Первый опыт руководящей государственной работы существенно повлиял на эволюцию сталинских взглядов в области национальной политики. Во время 7-ой конференции РСДРП(б) в апреле 1917 года Сталин еще твердо стоял на позициях партийной программы, предусматривающей право наций на самоопределение вплоть до отделения. На 2-ом Всероссийском съезде Советов Сталин, считавшийся в партии экспертом по национальному вопросу, был назначен на ответственный пост народного комиссара по делам национальностей. В этом качестве он вместе с Лениным 18 декабря 1917 года подписал декрет о государственной независимости Финляндии. Однако не прошло и месяца, как в позиции Сталина стали просматриваться определенные изменения. Это, в частности, проявилось в его выступлении на 3-ем Всероссийском съезде Советов в январе 1918 года. Тогда он заявил: “…Буржуазия скрывает за национальным костюмом… борьбу с властью трудовых масс в пределах своей области… Все это указывает на необходимость толкования принципа самоопределения как права на самоопределение не буржуазии, а трудовых масс данной нации”.

Первый шаг был, таким образом, сделан. Абсолютное самоопределение было отодвинуто в тень. Теперь отсутствие советской власти в том или ином районе могло стать основанием для неприменения принципа самоопределения для данного района. Не заставил себя ждать и следующий шаг. В конце марта 1918 года Сталин опубликовал в “Правде” статью под красноречивым названием: “Контрреволюционеры Закавказья под маской социализма”19. Название говорило само за себя. Сталин фактически записал всех окраинных националистов в контрреволюционеры, независимо от их действительной политической ориентации. Логика таких построений была вполне очевидна. Если ты выступаешь за отделение, то значит, ты контрреволюционер, а социалистическую фразеологию используешь для маскировки. Так, на паре газетных полос Сталин поставил крест на национальной платформе большевистской партии.

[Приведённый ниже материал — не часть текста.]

/-- The other meter requests, by an agent whose role may ask. ATTEST writes the report, which begins with the format, the
seal counter, the identity serial and the nonce, and its signature. SINK registers a host object of the context, or none.
REVOKE hands the serial to the logbook, an installer's only for its own certificate, none where the list is full.
READ_LOGBOOK copies the entries asked for. SELF_RECALIBRATE begins where both channels measure. INSTALL_METER_IMAGE hands a
verified image to the logbook, as a legally relevant change for TARGET 5. In part the model's choice: log entries 93, 94,
95 and 112. -/
def Obligations.MeterRequests : Prop :=
  ∀ (s : State) (m : MtrReq) (rest : List MtrReq), s.memWf →
    let a (i : Nat) : Nat := s.arg m i
    let role := s.roleOf m.agent
    let at_ := m.pointer.toNat
    let gives (i : Instr) (r : Nat) : Prop := ∃ v : State, exec i s = .next v ∧ v.answered m rest r
    (s.asks 4 m rest → a 1 % 4096 = 0 → a 0 + 32 ≤ hostBytes → a 1 + 0xD80 ≤ hostBytes → at_ + 64 ≤ a 1 ∨ a 1 + 0xD80 ≤ at_ →
      ∃ v : State, exec .attest s = .next v ∧ v.answered m rest 0 ∧
        v.hostRead (a 1) 48 = natLe 4 1 ++ natLe 4 s.meter.sealNo ++ natLe 8 Config.serial ++ s.hostRead (a 0) 32 ∧
        v.hostRead (a 1 + 0xB80) 512 = natBe 512 (Config.sign (v.hostRead (a 1) 0xB80) s.fresh)) ∧
    (s.asks 5 m rest → role = 1 → a 0 < 2 ^ 32 → a 0 / 2 ^ 28 = 1 → ∀ c, Tab.get? s.ctxs (a 0 % 2 ^ 20) = some c →
      c.gen = a 0 / 2 ^ 20 % 2 ^ 8 → c.torn = 0 →
      let sinks (l : List Nat) : Prop := ∃ v : State, exec .sink s = .next v ∧ v.answered m rest 0 ∧
        Tab.get? v.ctxs (a 0 % 2 ^ 20) = some { c with sink := l }
      (a 1 = 0 → sinks []) ∧
      (∀ o, hKind (a 1) = 3 → s.validHandle c.ptn (s.dealer.seq + 1) (a 1) = true → s.obj? c.ptn (a 1) = some o →
        o.host = true → o.ctx = ⟨a 0 % 2 ^ 20, c.gen⟩ → sinks [a 1]) ∧
      (a 1 ≠ 0 → hKind (a 1) ≠ 3 → gives .sink 6)) ∧
    (s.asks 6 m rest → role = 2 ∨ role = 3 → a 0 ∉ s.meter.revoked →
      let may : Prop := role = 3 ∨ a 1 = s.credOf m.agent
      (¬may → gives .revoke 1) ∧ (may → 256 ≤ s.meter.revoked.length → gives .revoke 7) ∧
      (may → s.meter.revoked.length < 256 → ∃ v : State, exec .revoke s = .next v ∧ s.entrusted v m 8 (.revoke (a 0)))) ∧
    (s.asks 7 m rest → role ∈ [1, 2, 3] → a 1 + 1024 * a 2 ≤ hostBytes → at_ + 64 ≤ a 1 ∨ a 1 + 1024 * a 2 ≤ at_ →
      (∀ e ∈ s.meter.lrLog ++ s.meter.genLog, e.bytes.length = 1024) → ∃ v : State, exec .readLogbook s = .next v ∧
        v.answered m rest 0 ∧ ∀ k e, k < a 2 → s.meter.entry? (a 0 + k) = some e → v.hostRead (a 1 + 1024 * k) 1024 = e.bytes) ∧
    (s.asks 8 m rest → role = 1 ∨ role = 2 → ∃ v : State, exec .selfRecalibrate s = .next v ∧
      (s.meterChan 0 = 0 → s.meterChan 1 = 0 → v.answered m rest 0 ∧ v.meterChan (a 0 % 2) = 1 ∧ v.meterChan (1 - a 0 % 2) = 0) ∧
      (s.meterChan 0 ≠ 0 ∨ s.meterChan 1 ≠ 0 → v.answered m rest 5 ∧ v.meterChan 0 = s.meterChan 0 ∧ v.meterChan 1 = s.meterChan 1)) ∧
    (s.asks 9 m rest → role = 3 → s.meter.sealNo < 2 ^ 32 - 1 →
      let l := s.imageAt (a 0)
      let t := leAt l 4 4
      ∃ v : State, exec .installMeterImage s = .next v ∧
        (t = 4 ∨ t = 5 → s.imageOk t l = true → s.entrusted v m (if t = 5 then 9 else 4) (.meterImage l)) ∧
        (¬(t = 4 ∨ t = 5) ∨ s.imageOk t l = false → v.answered m rest 3))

На посту народного комиссара по делам национальностей. Сталину приходилось уделять повышенное внимание революционному движению на восточных окраинах России и в соседних азиатских странах. По его инициативе в середине ноября 1918 года в Москве состоялся первый съезд мусульман-коммунистов. Съезд избрал Центральное бюро мусульманских организаций РКП(б). В решениях съезда предусматривалось усиление революционной пропаганды в странах Востока - Персии, Индии и Китае. По стопам съезда Сталин опубликовал статью “Не забывайте Востока”. Этот шаг представлялся вполне естественным с той точки зрения, что он как бы подводил итог работе съезда. Но содержание статьи было не совсем обычным. На первый взгляд, Сталин просто развивал известную ленинскую мысль о “пробуждении Азии”, высказанную последним еще в предреволюционный период. Но это было не совсем так. Статья появилась именно тогда, когда в Европе нарастал революционный подъем, когда рушились Австро-Венгерская и Германская империи, когда, казалось, волна пролетарской революции вот-вот захлестнет весь европейский континент. В этот момент внимание всех большевистских лидеров было приковано к событиям на Западе. И вдруг Сталин сделал акцент на революционности Востока. Случаен ли был такой поворот? Думается, что нет. Объяснение содержится в самой статье. Сталин писал о Востоке как о “неисчерпаемом резерве”, “надежном тыле” Запада. Он указывал на “несметные естественные богатства” Азии. Именно эксплуатация этих богатств, давал понять Сталин, позволяет Западу поддерживать на достаточной высоте свой собственный уровень жизни и сглаживать тем самым остроту социальных противоречий внутри своих стран. Задача, по его словам, состояла в том, чтобы “заразить рабочих и крестьян” стран Востока “освобождающим духом революции, поднять их на борьбу с империализмом и лишить, таким образом, мировой империализм его “надежного тыла”. “Без этого, - подчеркивал Сталин, - нечего и думать об окончательном торжестве социализма, о полной победе над империализмом”.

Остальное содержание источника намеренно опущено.